Это «душно» вдруг все перевернуло, осветило другим светом.
— Погоди, я с тобой все-таки.
Вечер, бурый и ледяной, с пустым слепым небом без луны, источал тревожный резкий запах. Дынная зимняя свежесть ушла, дымный аромат весны еще даже не угадывался; пахло больным снегом, бензином и догоревшей, умирающей мимозой. Этот запах, холод и мрак оживили Грина; в его глазах появился блеск, а в движениях — звериная настороженность. При Грине не было ни пистолета, ни заступа, ни автомобиля — но он охотился, и холодная сила, как статическое электричество, окружала его вполне осязаемым коконом.
Грин обмакнул пальцы в холодный ветер, как в воду, и поднес к лицу.

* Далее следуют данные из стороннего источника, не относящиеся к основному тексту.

-- ==== Sys2Proof/Decode.lean ====
section
/-! DEFINITION. The codes of the TAP states and of the instruction names, the decode table, the decoder of both
code spaces, and the encoder, written apart from it from the same tables (10_state.md R22, 30_encoding.md R62 to
R68, 42_ir_decode.md R140 to R156). -/

namespace Sys2Proof

/-- The 4-bit code of a TAP state (10_state.md R22). -/
def TapState.code : TapState → StateCode
  | .tlr => 0
  | .rti => 1
  | .selDr => 2
  | .capDr => 3
  | .shDr => 4
  | .ex1Dr => 5
  | .pauDr => 6
  | .ex2Dr => 7
  | .updDr => 8
  | .selIr => 9
  | .capIr => 10
  | .shIr => 11
  | .ex1Ir => 12
  | .pauIr => 13
  | .ex2Ir => 14
  | .updIr => 15

/-- The state a code names, none for a number that is no code of a state (10_state.md R22, 60_exceptions.md R171). -/
def tapStateOf : Nat → Option TapState
  | 0 => some .tlr
  | 1 => some .rti
  | 2 => some .selDr
  | 3 => some .capDr
  | 4 => some .shDr
  | 5 => some .ex1Dr
  | 6 => some .pauDr
  | 7 => some .ex2Dr
  | 8 => some .updDr
  | 9 => some .selIr
  | 10 => some .capIr
  | 11 => some .shIr
  | 12 => some .ex1Ir
  | 13 => some .pauIr
  | 14 => some .ex2Ir
  | 15 => some .updIr
  | _ => none

/-- The 4-bit output code of an instruction name; code 15 is never produced (30_encoding.md R68). -/
def InstrName.code : InstrName → BitVec 4
  | .irAddr16bit => 0
  | .irAddrCapture => 1
  | .irDataToAddr => 2
  | .irData16bit => 3
  | .irDataQuick => 4
  | .irBypass => 5
  | .irCntrlSig16bit => 6
  | .irCntrlSigCapture => 7
  | .irCntrlSigRelease => 8
  | .irDataPsa => 9
  | .irShiftOutPsa => 10
  | .irPrepareBlow => 11
  | .irExBlow => 12
  | .irJmbExchange => 13
  | .unknown => 14

/-- The decode table as the source gives it, left column first (42_ir_decode.md R140). Its literals are used as
given (R159; UNVERIFIED against any device, so unsafe for a claim about one, log entry 14). -/
def irTable : List (Nat × InstrName) :=
  [(0x83, .irAddr16bit), (0x84, .irAddrCapture), (0x85, .irDataToAddr), (0x41, .irData16bit),
   (0x43, .irDataQuick), (0xFF, .irBypass), (0x13, .irCntrlSig16bit), (0x14, .irCntrlSigCapture),
   (0x15, .irCntrlSigRelease), (0x44, .irDataPsa), (0x46, .irShiftOutPsa), (0x22, .irPrepareBlow),
   (0x24, .irExBlow), (0x61, .irJmbExchange)]

/-- `Decode`: the name of an instruction-register value, `UNKNOWN` for a value no entry lists; the whole value is
compared, as a natural number (42_ir_decode.md R140, R155, R156). -/
def decodeName (v : Nat) : InstrName :=
  (irTable.lookup v).getD .unknown

/-- The instruction of a decode table entry; the fallback carries the value that no entry lists. -/
def entryInstr (v : Nat) : InstrName → Instr
  | .irAddr16bit => .irAddr16bit
  | .irAddrCapture => .irAddrCapture
  | .irDataToAddr => .irDataToAddr
  | .irData16bit => .irData16bit
  | .irDataQuick => .irDataQuick
  | .irBypass => .irBypass
  | .irCntrlSig16bit => .irCntrlSig16bit
  | .irCntrlSigCapture => .irCntrlSigCapture
  | .irCntrlSigRelease => .irCntrlSigRelease
  | .irDataPsa => .irDataPsa
  | .irShiftOutPsa => .irShiftOutPsa
  | .irPrepareBlow => .irPrepareBlow
  | .irExBlow => .irExBlow
  | .irJmbExchange => .irJmbExchange
  | .unknown => .unknown v

/-- The instruction of a frame taken in a pre-transition state (30_encoding.md R63). -/
def frameInstr (prev : TapState) (f : Frame) : Instr :=
  match prev with
  | .tlr => .nopTlr f
  | .rti => .nopRti f
  | .selDr => .nopSelDr f
  | .capDr => .drClearCapDr f
  | .shDr => .drShiftShDr f
  | .ex1Dr => .nopEx1Dr f
  | .pauDr => .nopPauDr f
  | .ex2Dr => .nopEx2Dr f
  | .updDr => .drUpdateUpdDr f
  | .selIr => .nopSelIr f
  | .capIr => .irClearCapIr f
  | .shIr => .irShiftShIr f
  | .ex1Ir => .nopEx1Ir f
  | .pauIr => .nopPauIr f
  | .ex2Ir => .nopEx2Ir f
  | .updIr => .irUpdateUpdIr f

/-- Why a word is no instruction: its state field `W / 8` is none of the 16 state codes. A word formed from a 4-bit
state register is never rejected (30_encoding.md R64); a step that meets a rejection raises InvalidState
(60_exceptions.md R171). -/
inductive Reject where
  | stateOutside (code : Nat)
  deriving DecidableEq, Repr

/-- The frame whose bits are `c = W[2]`, `t = W[1]`, `h = W[0]` (30_encoding.md R62). -/
def frameOfWord (bits : Nat) (tStart tEnd : NatTime) : Frame :=
  { tStart := tStart, tEnd := tEnd, c := bits / 4 % 2 == 1, t := bits / 2 % 2 == 1,
    h := bits % 2 == 1 }

/-- The decoder, total on the words of both code spaces (30_encoding.md R62, R64, R67). -/
def decode : CodeWord → Except Reject Instr
  | .frame bits tStart tEnd =>
    match tapStateOf (bits / 8) with
    | some prev => .ok (frameInstr prev (frameOfWord bits tStart tEnd))
    | none => .error (.stateOutside (bits / 8))
  | .irv v => .ok (entryInstr v (decodeName v))

/-- The word `{s, c, t, h}` of a state code and a frame, with the frame's interval (30_encoding.md R62). -/
def frameWord (code : Nat) (f : Frame) : CodeWord :=
  .frame (code * 8 + f.c.toNat * 4 + f.t.toNat * 2 + f.h.toNat) f.tStart f.tEnd

/-- The encoder, from the maps of 30_encoding.md R63 and R68. -/
def encode : Instr → CodeWord
  | .nopTlr f => frameWord 0b0000 f
  | .nopRti f => frameWord 0b0001 f
  | .nopSelDr f => frameWord 0b0010 f
  | .drClearCapDr f => frameWord 0b0011 f
  | .drShiftShDr f => frameWord 0b0100 f
  | .nopEx1Dr f => frameWord 0b0101 f
  | .nopPauDr f => frameWord 0b0110 f
  | .nopEx2Dr f => frameWord 0b0111 f
  | .drUpdateUpdDr f => frameWord 0b1000 f
  | .nopSelIr f => frameWord 0b1001 f
  | .irClearCapIr f => frameWord 0b1010 f
  | .irShiftShIr f => frameWord 0b1011 f
  | .nopEx1Ir f => frameWord 0b1100 f
  | .nopPauIr f => frameWord 0b1101 f
  | .nopEx2Ir f => frameWord 0b1110 f
  | .irUpdateUpdIr f => frameWord 0b1111 f
  | .irAddr16bit => .irv 0x83
  | .irAddrCapture => .irv 0x84
  | .irDataToAddr => .irv 0x85
  | .irData16bit => .irv 0x41
  | .irDataQuick => .irv 0x43
  | .irBypass => .irv 0xFF
  | .irCntrlSig16bit => .irv 0x13
  | .irCntrlSigCapture => .irv 0x14
  | .irCntrlSigRelease => .irv 0x15
  | .irDataPsa => .irv 0x44
  | .irShiftOutPsa => .irv 0x46
  | .irPrepareBlow => .irv 0x22
  | .irExBlow => .irv 0x24
  | .irJmbExchange => .irv 0x61
  | .unknown v => .irv v

/-- The word that a row of the opcode table with `nbits` bits of value `w` stands for. A frame operation word has 7
bits, so one byte below 128 is read as one, with time tags 0; any other word is an instruction-register value.
DESIGN CHOICE: the table's words carry no mark of their code space (unsafe for a
value below 128 given with 8 bits, log entry 10). -/
def tableWord (nbits w : Nat) : CodeWord :=
  if nbits ≤ 8 ∧ w < 128 then .frame w 0 0 else .irv w

/-- The instruction the decoder reads from a word of the opcode table. -/
def decodeTableWord (nbits w : Nat) : Option Instr :=
  match decode (tableWord nbits w) with
  | .ok i => some i
  | .error _ => none

end Sys2Proof
end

— Вань, ты замечал когда-нибудь, что воздух на вкус разный? Когда тварь рядом, ветер отдает ладаном и ванилью…
Иван зябко передернул плечами.
— Слушай, сегодня восьмое марта… Может, без вампиров обойдемся?
— Праздник не церковный, — возразил Грин. — И я тебя не тянул.
Иван остановился.
— Грин, я не понимаю! Уходить от девушек, чтобы гоняться за нечистью?! За ходячими трупами? Грин, ты отдыхаешь когда-нибудь?
Улыбка Грина стала опасной.
— От охоты? Нет.
— Тебе не кажется, что это ненормально? Грин, у тебя девушка есть?
— Не нуждаюсь… — Грин вдруг приподнял бровь. — Ой, Ванечка! Никак, ты меня сосватать хочешь? Как я тронут…
— Да не сосватать, а вообще… Ну что ты так Маришку? Допустим, она потаскушка, но ведь милая же…
— Иван, ты пошел со мной, чтобы учить меня жить? — Грин по-прежнему не повышал тона, но звук его голоса Ивану совсем не нравился. — Напрасно. Я не терплю, когда на меня давят. И не считаю чем-то соблазнительным грязную возню, вокруг которой поднимают столько шума.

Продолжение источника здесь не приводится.